─── Supplied records ───
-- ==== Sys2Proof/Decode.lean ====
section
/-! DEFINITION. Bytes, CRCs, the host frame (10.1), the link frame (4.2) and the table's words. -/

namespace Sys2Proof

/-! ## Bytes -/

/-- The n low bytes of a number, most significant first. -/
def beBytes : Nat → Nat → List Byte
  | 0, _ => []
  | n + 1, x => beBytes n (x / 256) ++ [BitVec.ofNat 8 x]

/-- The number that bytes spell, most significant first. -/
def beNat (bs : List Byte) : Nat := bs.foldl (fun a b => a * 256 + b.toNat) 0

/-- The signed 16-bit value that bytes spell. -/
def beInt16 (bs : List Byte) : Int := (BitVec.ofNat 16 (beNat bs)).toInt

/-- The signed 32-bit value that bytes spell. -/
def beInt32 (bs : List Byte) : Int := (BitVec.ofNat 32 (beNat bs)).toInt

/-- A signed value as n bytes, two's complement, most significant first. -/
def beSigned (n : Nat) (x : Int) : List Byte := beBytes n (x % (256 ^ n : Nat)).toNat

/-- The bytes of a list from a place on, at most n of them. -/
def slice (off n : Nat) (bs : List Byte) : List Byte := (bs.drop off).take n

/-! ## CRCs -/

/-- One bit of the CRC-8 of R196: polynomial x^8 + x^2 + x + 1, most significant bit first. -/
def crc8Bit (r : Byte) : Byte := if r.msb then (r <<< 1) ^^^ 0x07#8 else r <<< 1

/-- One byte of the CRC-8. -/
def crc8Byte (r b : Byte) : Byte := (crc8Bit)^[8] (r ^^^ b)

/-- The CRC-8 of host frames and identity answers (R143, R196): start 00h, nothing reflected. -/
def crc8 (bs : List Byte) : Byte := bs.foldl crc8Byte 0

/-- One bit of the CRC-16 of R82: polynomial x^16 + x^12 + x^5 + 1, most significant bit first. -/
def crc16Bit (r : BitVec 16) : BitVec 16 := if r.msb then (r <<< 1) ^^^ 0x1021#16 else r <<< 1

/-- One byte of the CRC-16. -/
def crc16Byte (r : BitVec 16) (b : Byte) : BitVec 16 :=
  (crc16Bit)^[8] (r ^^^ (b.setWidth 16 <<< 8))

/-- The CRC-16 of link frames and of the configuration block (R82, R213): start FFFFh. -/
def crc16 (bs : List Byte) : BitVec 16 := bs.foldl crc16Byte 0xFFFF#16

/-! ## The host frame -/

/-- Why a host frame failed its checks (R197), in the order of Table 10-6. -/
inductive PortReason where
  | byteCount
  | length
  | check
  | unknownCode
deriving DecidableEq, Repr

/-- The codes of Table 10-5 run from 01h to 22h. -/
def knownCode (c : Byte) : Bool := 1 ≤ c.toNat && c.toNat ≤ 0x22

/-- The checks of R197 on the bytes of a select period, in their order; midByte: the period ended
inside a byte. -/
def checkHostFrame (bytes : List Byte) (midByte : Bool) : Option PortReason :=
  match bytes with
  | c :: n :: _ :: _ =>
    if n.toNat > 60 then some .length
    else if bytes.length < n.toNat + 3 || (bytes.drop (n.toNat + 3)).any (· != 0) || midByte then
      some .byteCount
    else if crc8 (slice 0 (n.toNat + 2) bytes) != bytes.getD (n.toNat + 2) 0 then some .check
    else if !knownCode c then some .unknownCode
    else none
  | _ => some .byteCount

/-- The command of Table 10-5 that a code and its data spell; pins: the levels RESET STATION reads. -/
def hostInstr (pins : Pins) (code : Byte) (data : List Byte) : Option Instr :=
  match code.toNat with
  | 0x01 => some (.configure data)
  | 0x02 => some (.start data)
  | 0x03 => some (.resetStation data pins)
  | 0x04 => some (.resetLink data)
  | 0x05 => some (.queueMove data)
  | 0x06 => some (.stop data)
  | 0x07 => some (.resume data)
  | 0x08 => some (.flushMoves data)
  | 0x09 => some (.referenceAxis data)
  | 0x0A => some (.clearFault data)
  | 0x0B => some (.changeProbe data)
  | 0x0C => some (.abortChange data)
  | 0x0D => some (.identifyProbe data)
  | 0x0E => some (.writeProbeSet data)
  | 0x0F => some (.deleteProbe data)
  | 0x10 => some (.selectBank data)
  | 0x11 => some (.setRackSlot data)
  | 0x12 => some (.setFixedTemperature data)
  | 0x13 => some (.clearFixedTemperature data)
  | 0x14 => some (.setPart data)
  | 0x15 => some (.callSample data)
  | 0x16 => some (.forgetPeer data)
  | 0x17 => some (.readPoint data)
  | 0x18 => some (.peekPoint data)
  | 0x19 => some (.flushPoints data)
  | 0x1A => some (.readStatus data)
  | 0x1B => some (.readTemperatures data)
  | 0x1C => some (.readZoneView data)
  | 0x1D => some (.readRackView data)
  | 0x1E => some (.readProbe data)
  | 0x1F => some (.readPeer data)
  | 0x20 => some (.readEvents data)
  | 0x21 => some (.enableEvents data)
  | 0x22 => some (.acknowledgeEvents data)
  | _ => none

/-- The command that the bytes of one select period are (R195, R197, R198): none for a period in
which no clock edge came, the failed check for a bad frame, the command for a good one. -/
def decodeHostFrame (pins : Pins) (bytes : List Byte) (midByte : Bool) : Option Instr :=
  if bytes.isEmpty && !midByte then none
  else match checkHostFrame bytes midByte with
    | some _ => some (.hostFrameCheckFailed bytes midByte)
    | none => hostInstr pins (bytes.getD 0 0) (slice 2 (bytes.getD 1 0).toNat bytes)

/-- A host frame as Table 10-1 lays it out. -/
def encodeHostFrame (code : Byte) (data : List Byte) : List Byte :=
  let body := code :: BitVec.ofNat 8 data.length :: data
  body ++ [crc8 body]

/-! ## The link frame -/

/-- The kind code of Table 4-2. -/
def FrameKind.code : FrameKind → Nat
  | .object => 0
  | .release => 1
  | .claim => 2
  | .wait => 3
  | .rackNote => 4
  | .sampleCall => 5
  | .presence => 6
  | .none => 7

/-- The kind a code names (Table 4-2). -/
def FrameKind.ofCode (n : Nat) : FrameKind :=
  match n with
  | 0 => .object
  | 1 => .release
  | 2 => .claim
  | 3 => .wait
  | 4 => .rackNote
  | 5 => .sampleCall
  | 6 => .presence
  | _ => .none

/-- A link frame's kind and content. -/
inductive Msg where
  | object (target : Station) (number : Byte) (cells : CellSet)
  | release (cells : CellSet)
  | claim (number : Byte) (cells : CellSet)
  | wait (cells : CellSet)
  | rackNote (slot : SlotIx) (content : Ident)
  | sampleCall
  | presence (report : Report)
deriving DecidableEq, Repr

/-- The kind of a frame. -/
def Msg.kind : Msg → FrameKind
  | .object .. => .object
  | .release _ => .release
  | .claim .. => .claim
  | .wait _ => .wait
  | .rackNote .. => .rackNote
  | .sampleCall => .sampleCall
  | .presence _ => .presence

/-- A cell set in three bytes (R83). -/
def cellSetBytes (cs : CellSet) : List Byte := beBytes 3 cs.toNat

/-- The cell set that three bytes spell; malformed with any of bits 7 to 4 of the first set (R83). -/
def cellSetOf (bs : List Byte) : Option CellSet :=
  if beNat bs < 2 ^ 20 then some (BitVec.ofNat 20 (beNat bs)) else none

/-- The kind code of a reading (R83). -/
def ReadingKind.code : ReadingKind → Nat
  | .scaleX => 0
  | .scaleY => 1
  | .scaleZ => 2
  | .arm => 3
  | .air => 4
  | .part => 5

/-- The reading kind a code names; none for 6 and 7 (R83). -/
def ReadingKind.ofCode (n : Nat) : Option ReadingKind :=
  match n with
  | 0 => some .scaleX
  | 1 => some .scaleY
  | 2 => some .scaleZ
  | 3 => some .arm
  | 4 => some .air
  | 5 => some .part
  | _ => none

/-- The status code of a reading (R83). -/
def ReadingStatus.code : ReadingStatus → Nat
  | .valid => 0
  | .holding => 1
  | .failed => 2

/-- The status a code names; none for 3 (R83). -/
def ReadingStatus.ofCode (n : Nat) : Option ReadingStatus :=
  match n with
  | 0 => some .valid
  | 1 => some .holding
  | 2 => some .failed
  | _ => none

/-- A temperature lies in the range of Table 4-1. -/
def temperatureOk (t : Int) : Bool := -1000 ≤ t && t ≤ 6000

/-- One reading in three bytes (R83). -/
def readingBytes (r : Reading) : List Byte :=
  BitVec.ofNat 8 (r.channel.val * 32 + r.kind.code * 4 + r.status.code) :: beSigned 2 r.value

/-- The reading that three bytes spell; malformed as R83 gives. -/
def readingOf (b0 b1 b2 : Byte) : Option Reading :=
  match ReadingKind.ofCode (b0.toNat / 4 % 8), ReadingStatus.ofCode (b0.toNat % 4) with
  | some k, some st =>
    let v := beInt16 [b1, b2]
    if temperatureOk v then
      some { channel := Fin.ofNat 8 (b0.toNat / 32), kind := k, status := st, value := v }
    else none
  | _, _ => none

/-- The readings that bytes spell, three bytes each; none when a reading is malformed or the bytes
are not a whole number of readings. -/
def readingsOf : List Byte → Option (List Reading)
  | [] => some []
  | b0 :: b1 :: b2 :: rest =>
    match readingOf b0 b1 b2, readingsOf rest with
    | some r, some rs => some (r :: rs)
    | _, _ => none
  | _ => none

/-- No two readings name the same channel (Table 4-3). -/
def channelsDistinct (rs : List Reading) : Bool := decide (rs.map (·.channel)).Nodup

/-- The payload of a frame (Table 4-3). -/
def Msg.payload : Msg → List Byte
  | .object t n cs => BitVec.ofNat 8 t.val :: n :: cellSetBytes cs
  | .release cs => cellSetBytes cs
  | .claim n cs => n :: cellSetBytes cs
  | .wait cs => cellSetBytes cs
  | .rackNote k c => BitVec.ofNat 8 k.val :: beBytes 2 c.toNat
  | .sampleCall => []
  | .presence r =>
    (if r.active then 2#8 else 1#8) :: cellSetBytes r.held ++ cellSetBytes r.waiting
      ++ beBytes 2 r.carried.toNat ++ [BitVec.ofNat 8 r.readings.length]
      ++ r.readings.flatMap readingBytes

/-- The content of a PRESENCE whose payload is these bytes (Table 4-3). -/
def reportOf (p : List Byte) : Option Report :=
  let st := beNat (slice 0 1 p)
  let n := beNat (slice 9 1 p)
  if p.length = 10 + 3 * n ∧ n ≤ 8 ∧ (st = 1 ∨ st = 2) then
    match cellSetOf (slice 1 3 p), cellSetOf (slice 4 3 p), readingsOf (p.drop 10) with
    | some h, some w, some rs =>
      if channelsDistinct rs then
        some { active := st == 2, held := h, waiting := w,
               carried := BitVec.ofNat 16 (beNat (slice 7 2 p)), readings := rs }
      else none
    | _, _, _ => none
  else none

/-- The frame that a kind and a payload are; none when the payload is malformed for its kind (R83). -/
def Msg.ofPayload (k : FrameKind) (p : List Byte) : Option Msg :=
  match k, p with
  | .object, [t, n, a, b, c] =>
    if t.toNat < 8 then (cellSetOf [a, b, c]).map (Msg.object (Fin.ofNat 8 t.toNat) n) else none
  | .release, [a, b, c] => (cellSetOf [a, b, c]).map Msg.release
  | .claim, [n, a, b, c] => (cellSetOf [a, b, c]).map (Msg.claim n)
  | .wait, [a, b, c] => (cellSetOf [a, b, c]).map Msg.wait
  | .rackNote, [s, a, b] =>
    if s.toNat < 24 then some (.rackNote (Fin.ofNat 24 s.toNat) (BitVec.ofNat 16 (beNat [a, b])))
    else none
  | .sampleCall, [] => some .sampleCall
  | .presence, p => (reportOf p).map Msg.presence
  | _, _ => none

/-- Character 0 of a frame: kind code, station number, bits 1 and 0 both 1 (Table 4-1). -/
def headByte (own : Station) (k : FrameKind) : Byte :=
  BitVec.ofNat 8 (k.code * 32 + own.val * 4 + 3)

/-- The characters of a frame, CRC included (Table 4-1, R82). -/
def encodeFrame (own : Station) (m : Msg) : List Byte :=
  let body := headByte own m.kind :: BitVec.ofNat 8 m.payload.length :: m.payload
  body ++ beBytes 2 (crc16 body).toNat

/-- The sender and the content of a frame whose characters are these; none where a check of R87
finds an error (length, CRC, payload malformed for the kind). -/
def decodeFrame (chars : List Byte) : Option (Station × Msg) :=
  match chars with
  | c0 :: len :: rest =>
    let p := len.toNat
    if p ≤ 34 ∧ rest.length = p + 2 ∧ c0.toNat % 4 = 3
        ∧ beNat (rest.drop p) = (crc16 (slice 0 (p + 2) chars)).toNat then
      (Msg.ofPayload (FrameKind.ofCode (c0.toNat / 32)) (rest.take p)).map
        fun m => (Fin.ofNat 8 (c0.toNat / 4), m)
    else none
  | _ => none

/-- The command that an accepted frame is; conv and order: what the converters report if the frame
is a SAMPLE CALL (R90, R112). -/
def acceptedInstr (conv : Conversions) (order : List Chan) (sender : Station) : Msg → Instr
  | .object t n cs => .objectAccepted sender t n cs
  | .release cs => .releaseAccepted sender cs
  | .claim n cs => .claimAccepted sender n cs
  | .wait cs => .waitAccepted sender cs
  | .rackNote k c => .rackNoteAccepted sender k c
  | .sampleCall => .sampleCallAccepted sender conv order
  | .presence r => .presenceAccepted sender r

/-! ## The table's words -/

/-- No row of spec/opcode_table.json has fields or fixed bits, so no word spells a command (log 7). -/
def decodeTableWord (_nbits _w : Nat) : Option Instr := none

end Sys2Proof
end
───
Exercise description. Set the lines down exactly, from the first line of the records to the line where "def crc16Byte (r" appears, with both ends kept.

Answer box.
-- ==== Sys2Proof/Decode.lean ====
section
/-! DEFINITION. Bytes, CRCs, the host frame (10.1), the link frame (4.2) and the table's words. -/

namespace Sys2Proof

/-! ## Bytes -/

/-- The n low bytes of a number, most significant first. -/
def beBytes : Nat → Nat → List Byte
  | 0, _ => []
  | n + 1, x => beBytes n (x / 256) ++ [BitVec.ofNat 8 x]

/-- The number that bytes spell, most significant first. -/
def beNat (bs : List Byte) : Nat := bs.foldl (fun a b => a * 256 + b.toNat) 0

/-- The signed 16-bit value that bytes spell. -/
def beInt16 (bs : List Byte) : Int := (BitVec.ofNat 16 (beNat bs)).toInt

/-- The signed 32-bit value that bytes spell. -/
def beInt32 (bs : List Byte) : Int := (BitVec.ofNat 32 (beNat bs)).toInt

/-- A signed value as n bytes, two's complement, most significant first. -/
def beSigned (n : Nat) (x : Int) : List Byte := beBytes n (x % (256 ^ n : Nat)).toNat

/-- The bytes of a list from a place on, at most n of them. -/
def slice (off n : Nat) (bs : List Byte) : List Byte := (bs.drop off).take n

/-! ## CRCs -/

/-- One bit of the CRC-8 of R196: polynomial x^8 + x^2 + x + 1, most significant bit first. -/
def crc8Bit (r : Byte) : Byte := if r.msb then (r <<< 1) ^^^ 0x07#8 else r <<< 1

/-- One byte of the CRC-8. -/
def crc8Byte (r b : Byte) : Byte := (crc8Bit)^[8] (r ^^^ b)

/-- The CRC-8 of host frames and identity answers (R143, R196): start 00h, nothing reflected. -/
def crc8 (bs : List Byte) : Byte := bs.foldl crc8Byte 0

/-- One bit of the CRC-16 of R82: polynomial x^16 + x^12 + x^5 + 1, most significant bit first. -/
def crc16Bit (r : BitVec 16) : BitVec 16 := if r.msb then (r <<< 1) ^^^ 0x1021#16 else r <<< 1

/-- One byte of the CRC-16. -/
def crc16Byte (r : BitVec 16) (b : Byte) : BitVec 16 :=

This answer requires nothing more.